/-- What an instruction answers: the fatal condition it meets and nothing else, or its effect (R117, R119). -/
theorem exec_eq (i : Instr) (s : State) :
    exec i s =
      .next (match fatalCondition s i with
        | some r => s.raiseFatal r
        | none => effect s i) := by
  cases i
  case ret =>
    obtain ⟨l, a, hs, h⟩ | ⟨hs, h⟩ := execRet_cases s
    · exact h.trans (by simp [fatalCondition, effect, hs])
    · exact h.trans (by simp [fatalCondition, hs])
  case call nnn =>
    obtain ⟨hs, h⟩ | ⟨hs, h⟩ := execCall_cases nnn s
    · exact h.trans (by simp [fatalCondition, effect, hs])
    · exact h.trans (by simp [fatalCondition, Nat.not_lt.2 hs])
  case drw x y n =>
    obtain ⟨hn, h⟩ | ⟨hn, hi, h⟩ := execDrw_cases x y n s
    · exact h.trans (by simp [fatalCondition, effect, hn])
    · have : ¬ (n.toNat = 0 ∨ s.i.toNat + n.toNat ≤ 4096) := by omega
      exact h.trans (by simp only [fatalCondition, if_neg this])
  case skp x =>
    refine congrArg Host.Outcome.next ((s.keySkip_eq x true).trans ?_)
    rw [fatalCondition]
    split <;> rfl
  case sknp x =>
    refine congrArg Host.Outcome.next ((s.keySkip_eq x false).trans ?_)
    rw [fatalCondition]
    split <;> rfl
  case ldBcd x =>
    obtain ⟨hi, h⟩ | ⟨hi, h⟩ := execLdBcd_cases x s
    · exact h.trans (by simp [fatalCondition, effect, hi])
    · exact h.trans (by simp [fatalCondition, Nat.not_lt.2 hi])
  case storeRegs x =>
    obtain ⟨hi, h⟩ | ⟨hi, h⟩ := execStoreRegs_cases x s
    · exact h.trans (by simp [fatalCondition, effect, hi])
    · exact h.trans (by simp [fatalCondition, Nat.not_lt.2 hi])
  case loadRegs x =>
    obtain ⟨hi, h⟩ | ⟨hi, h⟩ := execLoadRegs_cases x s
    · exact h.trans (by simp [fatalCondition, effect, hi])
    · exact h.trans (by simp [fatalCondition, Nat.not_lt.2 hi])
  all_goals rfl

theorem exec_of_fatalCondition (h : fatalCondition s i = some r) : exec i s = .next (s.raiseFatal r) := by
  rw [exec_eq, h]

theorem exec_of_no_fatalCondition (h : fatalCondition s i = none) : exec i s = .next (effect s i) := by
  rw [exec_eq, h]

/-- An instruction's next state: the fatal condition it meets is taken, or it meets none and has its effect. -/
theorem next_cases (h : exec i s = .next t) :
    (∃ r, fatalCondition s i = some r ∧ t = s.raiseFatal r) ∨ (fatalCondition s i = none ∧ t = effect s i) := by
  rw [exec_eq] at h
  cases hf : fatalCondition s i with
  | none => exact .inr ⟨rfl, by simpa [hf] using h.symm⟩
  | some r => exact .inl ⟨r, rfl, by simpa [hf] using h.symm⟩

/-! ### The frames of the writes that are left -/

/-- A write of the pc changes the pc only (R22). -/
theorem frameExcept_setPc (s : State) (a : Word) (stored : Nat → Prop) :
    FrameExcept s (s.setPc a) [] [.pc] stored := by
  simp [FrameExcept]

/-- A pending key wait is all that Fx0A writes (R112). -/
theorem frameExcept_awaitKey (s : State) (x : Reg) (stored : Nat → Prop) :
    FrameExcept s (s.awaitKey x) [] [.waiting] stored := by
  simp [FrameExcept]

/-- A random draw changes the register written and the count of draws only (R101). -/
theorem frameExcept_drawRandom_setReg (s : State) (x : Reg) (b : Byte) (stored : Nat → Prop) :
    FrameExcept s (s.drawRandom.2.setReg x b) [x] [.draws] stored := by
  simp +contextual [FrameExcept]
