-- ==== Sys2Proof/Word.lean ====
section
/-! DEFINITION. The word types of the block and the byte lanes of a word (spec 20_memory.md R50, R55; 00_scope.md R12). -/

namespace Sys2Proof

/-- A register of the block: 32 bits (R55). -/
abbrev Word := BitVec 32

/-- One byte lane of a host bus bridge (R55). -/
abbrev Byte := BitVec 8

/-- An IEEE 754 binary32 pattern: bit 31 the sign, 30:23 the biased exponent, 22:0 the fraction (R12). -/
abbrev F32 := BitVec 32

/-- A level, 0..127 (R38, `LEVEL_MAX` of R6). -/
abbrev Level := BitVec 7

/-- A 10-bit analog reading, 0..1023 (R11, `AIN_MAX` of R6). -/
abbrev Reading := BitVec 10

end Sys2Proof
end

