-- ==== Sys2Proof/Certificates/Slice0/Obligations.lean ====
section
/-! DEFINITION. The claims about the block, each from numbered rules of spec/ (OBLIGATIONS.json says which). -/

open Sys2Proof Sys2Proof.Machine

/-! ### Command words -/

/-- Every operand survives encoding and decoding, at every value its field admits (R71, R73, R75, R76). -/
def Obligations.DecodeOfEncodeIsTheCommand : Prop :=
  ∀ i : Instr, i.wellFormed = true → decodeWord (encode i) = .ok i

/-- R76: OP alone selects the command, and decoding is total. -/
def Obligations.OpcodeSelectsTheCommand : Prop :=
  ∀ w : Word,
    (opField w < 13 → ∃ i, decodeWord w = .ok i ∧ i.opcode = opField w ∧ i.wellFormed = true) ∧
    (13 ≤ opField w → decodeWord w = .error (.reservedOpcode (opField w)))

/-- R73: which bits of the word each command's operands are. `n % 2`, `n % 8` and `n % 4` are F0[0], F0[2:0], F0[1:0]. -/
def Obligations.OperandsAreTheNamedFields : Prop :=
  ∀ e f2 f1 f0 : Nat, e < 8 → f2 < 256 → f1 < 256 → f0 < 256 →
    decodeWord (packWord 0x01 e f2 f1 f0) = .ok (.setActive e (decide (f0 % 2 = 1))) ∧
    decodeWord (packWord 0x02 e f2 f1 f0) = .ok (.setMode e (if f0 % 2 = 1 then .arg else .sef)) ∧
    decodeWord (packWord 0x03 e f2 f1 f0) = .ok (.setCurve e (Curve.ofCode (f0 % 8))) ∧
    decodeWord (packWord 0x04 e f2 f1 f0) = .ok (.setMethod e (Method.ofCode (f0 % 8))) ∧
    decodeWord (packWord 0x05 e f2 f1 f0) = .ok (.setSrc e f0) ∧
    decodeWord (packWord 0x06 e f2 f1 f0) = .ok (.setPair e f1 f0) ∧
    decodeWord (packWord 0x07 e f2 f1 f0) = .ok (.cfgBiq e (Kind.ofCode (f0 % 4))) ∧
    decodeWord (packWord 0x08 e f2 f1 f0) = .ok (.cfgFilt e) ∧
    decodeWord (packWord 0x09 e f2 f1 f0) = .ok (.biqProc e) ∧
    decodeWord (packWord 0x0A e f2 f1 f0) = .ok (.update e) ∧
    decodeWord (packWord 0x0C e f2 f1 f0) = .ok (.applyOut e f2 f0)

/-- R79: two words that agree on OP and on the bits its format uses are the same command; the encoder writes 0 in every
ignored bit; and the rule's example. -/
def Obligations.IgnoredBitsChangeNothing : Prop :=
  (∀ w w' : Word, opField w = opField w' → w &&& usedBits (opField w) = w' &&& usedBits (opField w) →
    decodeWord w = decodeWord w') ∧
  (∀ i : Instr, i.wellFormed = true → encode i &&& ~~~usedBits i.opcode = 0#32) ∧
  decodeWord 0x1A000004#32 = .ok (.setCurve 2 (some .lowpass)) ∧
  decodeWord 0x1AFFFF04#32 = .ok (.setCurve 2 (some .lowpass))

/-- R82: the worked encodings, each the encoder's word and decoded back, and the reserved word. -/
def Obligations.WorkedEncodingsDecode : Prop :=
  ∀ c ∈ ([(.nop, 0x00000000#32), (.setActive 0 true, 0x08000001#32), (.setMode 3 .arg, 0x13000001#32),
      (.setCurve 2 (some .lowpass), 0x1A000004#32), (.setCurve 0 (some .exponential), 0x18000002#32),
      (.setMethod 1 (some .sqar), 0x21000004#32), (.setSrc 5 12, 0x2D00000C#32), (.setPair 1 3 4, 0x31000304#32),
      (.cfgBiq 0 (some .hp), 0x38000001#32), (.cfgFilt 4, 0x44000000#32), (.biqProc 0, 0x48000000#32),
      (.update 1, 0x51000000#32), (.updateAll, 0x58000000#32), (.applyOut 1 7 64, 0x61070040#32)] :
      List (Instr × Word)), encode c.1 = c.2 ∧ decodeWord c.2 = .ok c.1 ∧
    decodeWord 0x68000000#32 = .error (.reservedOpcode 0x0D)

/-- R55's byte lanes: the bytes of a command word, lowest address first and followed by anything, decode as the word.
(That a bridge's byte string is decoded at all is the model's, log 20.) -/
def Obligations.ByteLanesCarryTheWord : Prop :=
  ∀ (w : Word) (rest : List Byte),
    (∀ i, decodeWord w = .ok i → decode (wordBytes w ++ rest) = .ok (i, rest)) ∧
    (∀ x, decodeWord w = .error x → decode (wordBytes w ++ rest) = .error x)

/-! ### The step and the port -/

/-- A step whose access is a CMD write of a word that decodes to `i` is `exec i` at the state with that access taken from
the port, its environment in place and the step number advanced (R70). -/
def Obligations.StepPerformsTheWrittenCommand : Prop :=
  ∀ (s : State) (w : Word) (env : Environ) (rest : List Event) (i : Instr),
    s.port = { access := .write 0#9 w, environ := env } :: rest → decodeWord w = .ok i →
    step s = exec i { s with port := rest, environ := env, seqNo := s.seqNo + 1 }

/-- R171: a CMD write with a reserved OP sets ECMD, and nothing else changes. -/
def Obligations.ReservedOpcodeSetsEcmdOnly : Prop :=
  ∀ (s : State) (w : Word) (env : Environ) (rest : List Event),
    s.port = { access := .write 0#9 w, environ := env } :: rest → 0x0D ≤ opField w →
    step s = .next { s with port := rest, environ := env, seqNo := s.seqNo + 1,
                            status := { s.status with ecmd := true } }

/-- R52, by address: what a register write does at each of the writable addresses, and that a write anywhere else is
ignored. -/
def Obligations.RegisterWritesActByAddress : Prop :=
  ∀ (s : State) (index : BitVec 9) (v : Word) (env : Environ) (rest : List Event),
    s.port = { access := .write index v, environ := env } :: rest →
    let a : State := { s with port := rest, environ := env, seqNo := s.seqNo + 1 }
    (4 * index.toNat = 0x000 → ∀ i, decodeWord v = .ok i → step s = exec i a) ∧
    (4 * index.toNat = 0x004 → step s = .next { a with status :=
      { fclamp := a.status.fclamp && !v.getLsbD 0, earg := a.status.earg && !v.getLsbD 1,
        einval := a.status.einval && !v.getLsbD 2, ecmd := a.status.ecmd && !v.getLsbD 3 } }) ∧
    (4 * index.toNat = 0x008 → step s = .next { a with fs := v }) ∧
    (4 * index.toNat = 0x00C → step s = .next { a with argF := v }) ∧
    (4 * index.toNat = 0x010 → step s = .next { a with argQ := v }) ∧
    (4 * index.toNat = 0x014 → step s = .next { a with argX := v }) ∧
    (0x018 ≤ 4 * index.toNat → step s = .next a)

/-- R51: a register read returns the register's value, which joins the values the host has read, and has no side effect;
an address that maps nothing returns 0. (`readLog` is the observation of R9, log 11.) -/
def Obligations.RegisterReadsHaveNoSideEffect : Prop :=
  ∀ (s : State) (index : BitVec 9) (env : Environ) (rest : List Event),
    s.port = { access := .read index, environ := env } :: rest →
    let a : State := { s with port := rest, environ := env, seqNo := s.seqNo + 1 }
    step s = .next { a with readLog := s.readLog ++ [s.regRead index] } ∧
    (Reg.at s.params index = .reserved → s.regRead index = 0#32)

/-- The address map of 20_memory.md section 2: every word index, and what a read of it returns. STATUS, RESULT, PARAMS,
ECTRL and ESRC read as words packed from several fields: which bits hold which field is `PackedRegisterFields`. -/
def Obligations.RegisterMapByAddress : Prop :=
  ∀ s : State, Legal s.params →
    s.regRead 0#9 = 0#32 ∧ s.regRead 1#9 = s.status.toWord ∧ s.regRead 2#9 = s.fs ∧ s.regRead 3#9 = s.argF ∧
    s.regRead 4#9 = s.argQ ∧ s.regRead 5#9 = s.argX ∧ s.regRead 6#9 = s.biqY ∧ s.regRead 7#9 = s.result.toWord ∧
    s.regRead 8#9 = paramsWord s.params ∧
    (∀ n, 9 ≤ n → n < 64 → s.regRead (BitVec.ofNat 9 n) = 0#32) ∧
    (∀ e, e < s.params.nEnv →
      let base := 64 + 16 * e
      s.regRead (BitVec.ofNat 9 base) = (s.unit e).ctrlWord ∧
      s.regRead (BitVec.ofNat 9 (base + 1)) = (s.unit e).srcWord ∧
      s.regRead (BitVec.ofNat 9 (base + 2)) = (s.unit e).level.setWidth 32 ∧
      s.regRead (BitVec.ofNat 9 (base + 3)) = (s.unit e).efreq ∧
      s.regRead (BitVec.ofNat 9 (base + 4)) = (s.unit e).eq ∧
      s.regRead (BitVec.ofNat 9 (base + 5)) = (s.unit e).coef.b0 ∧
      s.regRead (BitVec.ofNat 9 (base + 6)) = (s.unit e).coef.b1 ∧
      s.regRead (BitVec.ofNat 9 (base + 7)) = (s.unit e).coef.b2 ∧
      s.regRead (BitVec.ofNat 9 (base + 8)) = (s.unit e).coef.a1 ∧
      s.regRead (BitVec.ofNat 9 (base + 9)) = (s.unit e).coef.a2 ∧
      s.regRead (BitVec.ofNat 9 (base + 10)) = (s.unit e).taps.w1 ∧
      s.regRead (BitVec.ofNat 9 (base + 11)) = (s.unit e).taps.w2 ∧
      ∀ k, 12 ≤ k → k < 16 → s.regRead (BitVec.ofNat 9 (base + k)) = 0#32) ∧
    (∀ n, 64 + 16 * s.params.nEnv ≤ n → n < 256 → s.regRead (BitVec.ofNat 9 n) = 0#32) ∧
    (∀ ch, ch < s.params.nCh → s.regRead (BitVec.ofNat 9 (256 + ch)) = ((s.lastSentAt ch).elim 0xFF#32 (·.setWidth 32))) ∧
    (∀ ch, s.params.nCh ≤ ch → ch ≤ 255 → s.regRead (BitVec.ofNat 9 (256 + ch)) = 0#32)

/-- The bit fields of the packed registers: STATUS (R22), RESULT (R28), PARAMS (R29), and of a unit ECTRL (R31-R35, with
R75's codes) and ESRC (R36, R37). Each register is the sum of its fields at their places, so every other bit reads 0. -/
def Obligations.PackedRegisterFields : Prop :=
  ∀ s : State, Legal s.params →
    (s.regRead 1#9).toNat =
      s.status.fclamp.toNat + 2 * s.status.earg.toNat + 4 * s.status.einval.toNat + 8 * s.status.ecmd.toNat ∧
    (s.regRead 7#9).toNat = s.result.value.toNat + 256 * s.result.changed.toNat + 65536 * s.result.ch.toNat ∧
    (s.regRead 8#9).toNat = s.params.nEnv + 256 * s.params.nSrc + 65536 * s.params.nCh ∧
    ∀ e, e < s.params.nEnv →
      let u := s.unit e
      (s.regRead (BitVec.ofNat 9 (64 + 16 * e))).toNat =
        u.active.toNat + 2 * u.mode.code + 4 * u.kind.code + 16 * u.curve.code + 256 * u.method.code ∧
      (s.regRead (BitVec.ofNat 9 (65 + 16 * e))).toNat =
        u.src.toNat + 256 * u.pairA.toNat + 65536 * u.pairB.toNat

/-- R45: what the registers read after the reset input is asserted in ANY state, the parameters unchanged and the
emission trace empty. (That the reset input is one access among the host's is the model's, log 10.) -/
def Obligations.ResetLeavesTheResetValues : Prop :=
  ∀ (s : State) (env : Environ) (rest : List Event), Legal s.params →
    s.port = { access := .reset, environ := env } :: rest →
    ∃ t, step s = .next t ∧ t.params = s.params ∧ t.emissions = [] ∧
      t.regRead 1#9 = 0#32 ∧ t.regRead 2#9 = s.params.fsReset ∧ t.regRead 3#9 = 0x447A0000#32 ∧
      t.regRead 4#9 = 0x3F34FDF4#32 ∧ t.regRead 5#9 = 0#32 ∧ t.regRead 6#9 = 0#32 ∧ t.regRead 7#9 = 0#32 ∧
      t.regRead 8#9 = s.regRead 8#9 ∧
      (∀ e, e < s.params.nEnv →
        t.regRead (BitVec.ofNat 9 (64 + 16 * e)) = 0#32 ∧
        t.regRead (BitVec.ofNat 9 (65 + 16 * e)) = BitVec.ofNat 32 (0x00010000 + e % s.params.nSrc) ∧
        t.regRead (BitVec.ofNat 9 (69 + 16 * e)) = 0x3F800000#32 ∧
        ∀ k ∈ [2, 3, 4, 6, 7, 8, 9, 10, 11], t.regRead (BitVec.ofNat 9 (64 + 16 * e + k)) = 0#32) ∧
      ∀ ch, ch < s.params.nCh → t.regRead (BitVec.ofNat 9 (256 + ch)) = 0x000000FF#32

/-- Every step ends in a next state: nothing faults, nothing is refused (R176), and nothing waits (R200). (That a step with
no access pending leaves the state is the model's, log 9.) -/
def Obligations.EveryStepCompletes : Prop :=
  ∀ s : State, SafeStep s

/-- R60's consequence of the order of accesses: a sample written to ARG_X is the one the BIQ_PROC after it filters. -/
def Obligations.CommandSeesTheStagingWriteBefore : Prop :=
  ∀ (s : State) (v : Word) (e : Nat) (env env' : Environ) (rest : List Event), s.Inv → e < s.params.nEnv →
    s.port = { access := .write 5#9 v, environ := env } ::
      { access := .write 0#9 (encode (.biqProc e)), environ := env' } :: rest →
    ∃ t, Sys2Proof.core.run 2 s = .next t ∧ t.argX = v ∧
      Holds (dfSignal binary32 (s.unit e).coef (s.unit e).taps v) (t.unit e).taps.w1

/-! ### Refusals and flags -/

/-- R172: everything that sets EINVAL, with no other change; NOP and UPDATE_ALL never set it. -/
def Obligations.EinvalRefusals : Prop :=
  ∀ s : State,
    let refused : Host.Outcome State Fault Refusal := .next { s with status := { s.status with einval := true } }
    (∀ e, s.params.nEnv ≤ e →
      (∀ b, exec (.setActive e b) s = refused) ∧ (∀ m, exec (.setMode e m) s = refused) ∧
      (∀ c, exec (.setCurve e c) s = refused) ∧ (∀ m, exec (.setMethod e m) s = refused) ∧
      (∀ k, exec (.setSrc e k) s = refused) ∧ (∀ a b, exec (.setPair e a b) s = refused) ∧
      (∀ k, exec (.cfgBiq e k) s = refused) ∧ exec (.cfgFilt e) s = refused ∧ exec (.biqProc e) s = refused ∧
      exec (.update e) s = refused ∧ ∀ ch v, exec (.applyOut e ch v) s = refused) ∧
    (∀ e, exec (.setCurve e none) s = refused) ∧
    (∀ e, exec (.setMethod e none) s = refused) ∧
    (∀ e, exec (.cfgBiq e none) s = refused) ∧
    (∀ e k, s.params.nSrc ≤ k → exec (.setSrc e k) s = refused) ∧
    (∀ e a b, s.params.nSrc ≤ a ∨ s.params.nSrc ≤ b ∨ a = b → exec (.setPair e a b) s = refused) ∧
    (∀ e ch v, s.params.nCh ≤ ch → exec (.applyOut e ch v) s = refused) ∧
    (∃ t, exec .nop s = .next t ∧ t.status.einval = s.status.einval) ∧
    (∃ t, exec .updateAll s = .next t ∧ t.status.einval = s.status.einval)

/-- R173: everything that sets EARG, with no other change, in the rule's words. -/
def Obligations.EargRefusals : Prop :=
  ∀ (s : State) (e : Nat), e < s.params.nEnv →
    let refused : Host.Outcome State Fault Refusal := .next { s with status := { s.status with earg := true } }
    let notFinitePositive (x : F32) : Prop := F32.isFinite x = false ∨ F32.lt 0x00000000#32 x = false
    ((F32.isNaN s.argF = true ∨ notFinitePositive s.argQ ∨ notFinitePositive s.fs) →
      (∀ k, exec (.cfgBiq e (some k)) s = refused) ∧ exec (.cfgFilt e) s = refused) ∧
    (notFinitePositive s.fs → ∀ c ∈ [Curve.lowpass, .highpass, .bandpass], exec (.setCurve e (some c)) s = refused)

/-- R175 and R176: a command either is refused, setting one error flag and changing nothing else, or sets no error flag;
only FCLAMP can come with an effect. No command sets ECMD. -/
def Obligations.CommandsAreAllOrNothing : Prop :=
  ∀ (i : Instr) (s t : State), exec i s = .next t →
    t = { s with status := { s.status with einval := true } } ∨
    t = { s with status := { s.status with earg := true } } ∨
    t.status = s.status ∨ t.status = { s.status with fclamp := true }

++++++++

Please copy, exactly as written, every line in the listing above from the line with "A level, 0..127" up to and including the line with "(encode i) = .ok i".

> **RESPONSE TO THIS TASK**
/-- A level, 0..127 (R38, `LEVEL_MAX` of R6). -/
abbrev Level := BitVec 7

/-- A 10-bit analog reading, 0..1023 (R11, `AIN_MAX` of R6). -/
abbrev Reading := BitVec 10

end Sys2Proof
end

-- ==== Sys2Proof/Certificates/Slice0/Obligations.lean ====
section
/-! DEFINITION. The claims about the block, each from numbered rules of spec/ (OBLIGATIONS.json says which). -/

open Sys2Proof Sys2Proof.Machine

/-! ### Command words -/

/-- Every operand survives encoding and decoding, at every value its field admits (R71, R73, R75, R76). -/
def Obligations.DecodeOfEncodeIsTheCommand : Prop :=
  ∀ i : Instr, i.wellFormed = true → decodeWord (encode i) = .ok i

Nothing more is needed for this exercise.